Alloy wheels, especially wheels with long and thin spokes, are vulnerable to damage. Driving over a pothole or into the curb can crack one or more of the spokes on your wheels. If you continue driving with a damaged spoke, your wheel may come apart with disastrous results. If you experience any type of sudden impact while driving, inspect your wheels at your earliest opportunity. Install your spare tire if one of your wheels was damaged by the impact. Try to find a replacement wheel immediately; if you can't find a matching replacement, you may need to buy a new set of wheels.

Know Your Coatings

Wheel manufacturers protect their wheels with several different types of coatings. Each coating has its own characteristics and maintenance requirements. Cleaners designed for use with one coating may damage other coatings, so it's important to understand the characteristics of each type.
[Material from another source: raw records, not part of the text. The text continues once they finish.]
@[simp] theorem pha_a (s : State) : (pha s).a = s.a := by
  simp [pha]
@[simp] theorem pha_x (s : State) : (pha s).x = s.x := by
  simp [pha]
@[simp] theorem pha_y (s : State) : (pha s).y = s.y := by
  simp [pha]
@[simp] theorem pha_p (s : State) : (pha s).p = s.p := by
  simp [pha]
@[simp] theorem pha_pendingBranchCycle (s : State) : (pha s).pendingBranchCycle = s.pendingBranchCycle := by
  simp [pha]
@[simp] theorem pha_pendingOopsCycle (s : State) : (pha s).pendingOopsCycle = s.pendingOopsCycle := by
  simp [pha]
@[simp] theorem pha_pendingNMI (s : State) : (pha s).pendingNMI = s.pendingNMI := by
  simp [pha]
@[simp] theorem pha_pendingIRQ (s : State) : (pha s).pendingIRQ = s.pendingIRQ := by
  simp [pha]
@[simp] theorem pha_dmaCycles (s : State) : (pha s).dmaCycles = s.dmaCycles := by
  simp [pha]
@[simp] theorem pha_cycleCount (s : State) : (pha s).cycleCount = s.cycleCount := by
  simp [pha]
@[simp] theorem pha_stepCycles (s : State) : (pha s).stepCycles = s.stepCycles := by
  simp [pha]
@[simp] theorem pha_params (s : State) : (pha s).params = s.params := by
  simp [pha]

@[simp] theorem php_a (s : State) : (php s).a = s.a := by
  simp [php]
@[simp] theorem php_x (s : State) : (php s).x = s.x := by
  simp [php]
@[simp] theorem php_y (s : State) : (php s).y = s.y := by
  simp [php]
@[simp] theorem php_p (s : State) : (php s).p = s.p := by
  simp [php]
@[simp] theorem php_pendingBranchCycle (s : State) : (php s).pendingBranchCycle = s.pendingBranchCycle := by
  simp [php]
@[simp] theorem php_pendingOopsCycle (s : State) : (php s).pendingOopsCycle = s.pendingOopsCycle := by
  simp [php]
@[simp] theorem php_pendingNMI (s : State) : (php s).pendingNMI = s.pendingNMI := by
  simp [php]
@[simp] theorem php_pendingIRQ (s : State) : (php s).pendingIRQ = s.pendingIRQ := by
  simp [php]
@[simp] theorem php_dmaCycles (s : State) : (php s).dmaCycles = s.dmaCycles := by
  simp [php]
@[simp] theorem php_cycleCount (s : State) : (php s).cycleCount = s.cycleCount := by
  simp [php]
@[simp] theorem php_stepCycles (s : State) : (php s).stepCycles = s.stepCycles := by
  simp [php]
@[simp] theorem php_params (s : State) : (php s).params = s.params := by
  simp [php]

@[simp] theorem pla_x (s : State) : (pla s).x = s.x := by
  simp [pla]
@[simp] theorem pla_y (s : State) : (pla s).y = s.y := by
  simp [pla]
@[simp] theorem pla_pendingBranchCycle (s : State) : (pla s).pendingBranchCycle = s.pendingBranchCycle := by
  simp [pla]
@[simp] theorem pla_pendingOopsCycle (s : State) : (pla s).pendingOopsCycle = s.pendingOopsCycle := by
  simp [pla]
@[simp] theorem pla_pendingNMI (s : State) : (pla s).pendingNMI = s.pendingNMI := by
  simp [pla]
@[simp] theorem pla_pendingIRQ (s : State) : (pla s).pendingIRQ = s.pendingIRQ := by
  simp [pla]
@[simp] theorem pla_dmaCycles (s : State) : (pla s).dmaCycles = s.dmaCycles := by
  simp [pla]
@[simp] theorem pla_cycleCount (s : State) : (pla s).cycleCount = s.cycleCount := by
  simp [pla]
@[simp] theorem pla_mem (s : State) : (pla s).mem = s.mem := by
  simp [pla]
@[simp] theorem pla_stepCycles (s : State) : (pla s).stepCycles = s.stepCycles := by
  simp [pla]
@[simp] theorem pla_params (s : State) : (pla s).params = s.params := by
  simp [pla]

@[simp] theorem plp_a (s : State) : (plp s).a = s.a := by
  simp [plp]
@[simp] theorem plp_x (s : State) : (plp s).x = s.x := by
  simp [plp]
@[simp] theorem plp_y (s : State) : (plp s).y = s.y := by
  simp [plp]
@[simp] theorem plp_pendingBranchCycle (s : State) : (plp s).pendingBranchCycle = s.pendingBranchCycle := by
  simp [plp]
@[simp] theorem plp_pendingOopsCycle (s : State) : (plp s).pendingOopsCycle = s.pendingOopsCycle := by
  simp [plp]
@[simp] theorem plp_pendingNMI (s : State) : (plp s).pendingNMI = s.pendingNMI := by
  simp [plp]
@[simp] theorem plp_pendingIRQ (s : State) : (plp s).pendingIRQ = s.pendingIRQ := by
  simp [plp]
@[simp] theorem plp_dmaCycles (s : State) : (plp s).dmaCycles = s.dmaCycles := by
  simp [plp]
@[simp] theorem plp_cycleCount (s : State) : (plp s).cycleCount = s.cycleCount := by
  simp [plp]
@[simp] theorem plp_mem (s : State) : (plp s).mem = s.mem := by
  simp [plp]
@[simp] theorem plp_stepCycles (s : State) : (plp s).stepCycles = s.stepCycles := by
  simp [plp]
@[simp] theorem plp_params (s : State) : (plp s).params = s.params := by
  simp [plp]

@[simp] theorem brk_a (s : State) : (brk s).a = s.a := by
  simp [brk]
@[simp] theorem brk_x (s : State) : (brk s).x = s.x := by
  simp [brk]
@[simp] theorem brk_y (s : State) : (brk s).y = s.y := by
  simp [brk]
@[simp] theorem brk_pendingBranchCycle (s : State) : (brk s).pendingBranchCycle = s.pendingBranchCycle := by
  simp [brk]
@[simp] theorem brk_pendingOopsCycle (s : State) : (brk s).pendingOopsCycle = s.pendingOopsCycle := by
  simp [brk]
@[simp] theorem brk_pendingNMI (s : State) : (brk s).pendingNMI = s.pendingNMI := by
  simp [brk]
@[simp] theorem brk_pendingIRQ (s : State) : (brk s).pendingIRQ = s.pendingIRQ := by
  simp [brk]
@[simp] theorem brk_dmaCycles (s : State) : (brk s).dmaCycles = s.dmaCycles := by
  simp [brk]
@[simp] theorem brk_cycleCount (s : State) : (brk s).cycleCount = s.cycleCount := by
  simp [brk]
@[simp] theorem brk_stepCycles (s : State) : (brk s).stepCycles = s.stepCycles := by
  simp [brk]
@[simp] theorem brk_params (s : State) : (brk s).params = s.params := by
  simp [brk]

@[simp] theorem nop_a (s : State) : (nop s).a = s.a := by
  simp [nop]
@[simp] theorem nop_x (s : State) : (nop s).x = s.x := by
  simp [nop]
@[simp] theorem nop_y (s : State) : (nop s).y = s.y := by
  simp [nop]
@[simp] theorem nop_sp (s : State) : (nop s).sp = s.sp := by
  simp [nop]
@[simp] theorem nop_p (s : State) : (nop s).p = s.p := by
  simp [nop]
@[simp] theorem nop_pendingBranchCycle (s : State) : (nop s).pendingBranchCycle = s.pendingBranchCycle := by
  simp [nop]
@[simp] theorem nop_pendingOopsCycle (s : State) : (nop s).pendingOopsCycle = s.pendingOopsCycle := by
  simp [nop]
@[simp] theorem nop_pendingNMI (s : State) : (nop s).pendingNMI = s.pendingNMI := by
  simp [nop]
@[simp] theorem nop_pendingIRQ (s : State) : (nop s).pendingIRQ = s.pendingIRQ := by
  simp [nop]
@[simp] theorem nop_dmaCycles (s : State) : (nop s).dmaCycles = s.dmaCycles := by
  simp [nop]
@[simp] theorem nop_cycleCount (s : State) : (nop s).cycleCount = s.cycleCount := by
  simp [nop]
@[simp] theorem nop_mem (s : State) : (nop s).mem = s.mem := by
  simp [nop]
@[simp] theorem nop_bus (s : State) : (nop s).bus = s.bus := by
  simp [nop]
@[simp] theorem nop_stepCycles (s : State) : (nop s).stepCycles = s.stepCycles := by
  simp [nop]
@[simp] theorem nop_busLog (s : State) : (nop s).busLog = s.busLog := by
  simp [nop]
@[simp] theorem nop_params (s : State) : (nop s).params = s.params := by
  simp [nop]

@[simp] theorem illegal_a (op : Operand) (s : State) : (illegal op s).a = s.a := by
  simp [illegal]
@[simp] theorem illegal_x (op : Operand) (s : State) : (illegal op s).x = s.x := by
  simp [illegal]
@[simp] theorem illegal_y (op : Operand) (s : State) : (illegal op s).y = s.y := by
  simp [illegal]
@[simp] theorem illegal_sp (op : Operand) (s : State) : (illegal op s).sp = s.sp := by
  simp [illegal]
@[simp] theorem illegal_p (op : Operand) (s : State) : (illegal op s).p = s.p := by
  simp [illegal]
@[simp] theorem illegal_pendingBranchCycle (op : Operand) (s : State) : (illegal op s).pendingBranchCycle = s.pendingBranchCycle := by
  simp [illegal]
@[simp] theorem illegal_pendingNMI (op : Operand) (s : State) : (illegal op s).pendingNMI = s.pendingNMI := by
  simp [illegal]
@[simp] theorem illegal_pendingIRQ (op : Operand) (s : State) : (illegal op s).pendingIRQ = s.pendingIRQ := by
  simp [illegal]
@[simp] theorem illegal_dmaCycles (op : Operand) (s : State) : (illegal op s).dmaCycles = s.dmaCycles := by
  simp [illegal]
@[simp] theorem illegal_cycleCount (op : Operand) (s : State) : (illegal op s).cycleCount = s.cycleCount := by
  simp [illegal]
@[simp] theorem illegal_mem (op : Operand) (s : State) : (illegal op s).mem = s.mem := by
  simp [illegal]
@[simp] theorem illegal_stepCycles (op : Operand) (s : State) : (illegal op s).stepCycles = s.stepCycles := by
  simp [illegal]
@[simp] theorem illegal_params (op : Operand) (s : State) : (illegal op s).params = s.params := by
  simp [illegal]

end Sys2Proof.Machine
end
Chrome is a mirror-bright coating that sparkles with an intense brilliance in sunlight. You'll need to clean chrome-plated wheels at least weekly. Left uncleaned, chrome wheels can pit and peel. Soap and water is usually sufficient to clean chrome wheels, but you can also use specialized cleaners to keep your wheels extra clean.

You can buy painted wheels in a wide variety of colors, from classic silver to electric blue or even pink. Although painted wheels can still peel, they're more resistant to environmental damage than chrome wheels and can survive with only occasional washing. Some painted wheels are also clear-coated, and although this coating protects the wheel from chemical corrosion, it is very susceptible to damage from harsh cleaners. If your wheels are clear-coated, make sure that you only use cleaners designed for that type of finish.

Polished wheels aren't coated; instead, they are polished to a bright shine at the factory. When brand new, these type of wheels are nearly as brilliant as chrome wheels, but this shine fades quickly. A coating of wax can help preserve the original shine, but you will need to wax your wheels regularly.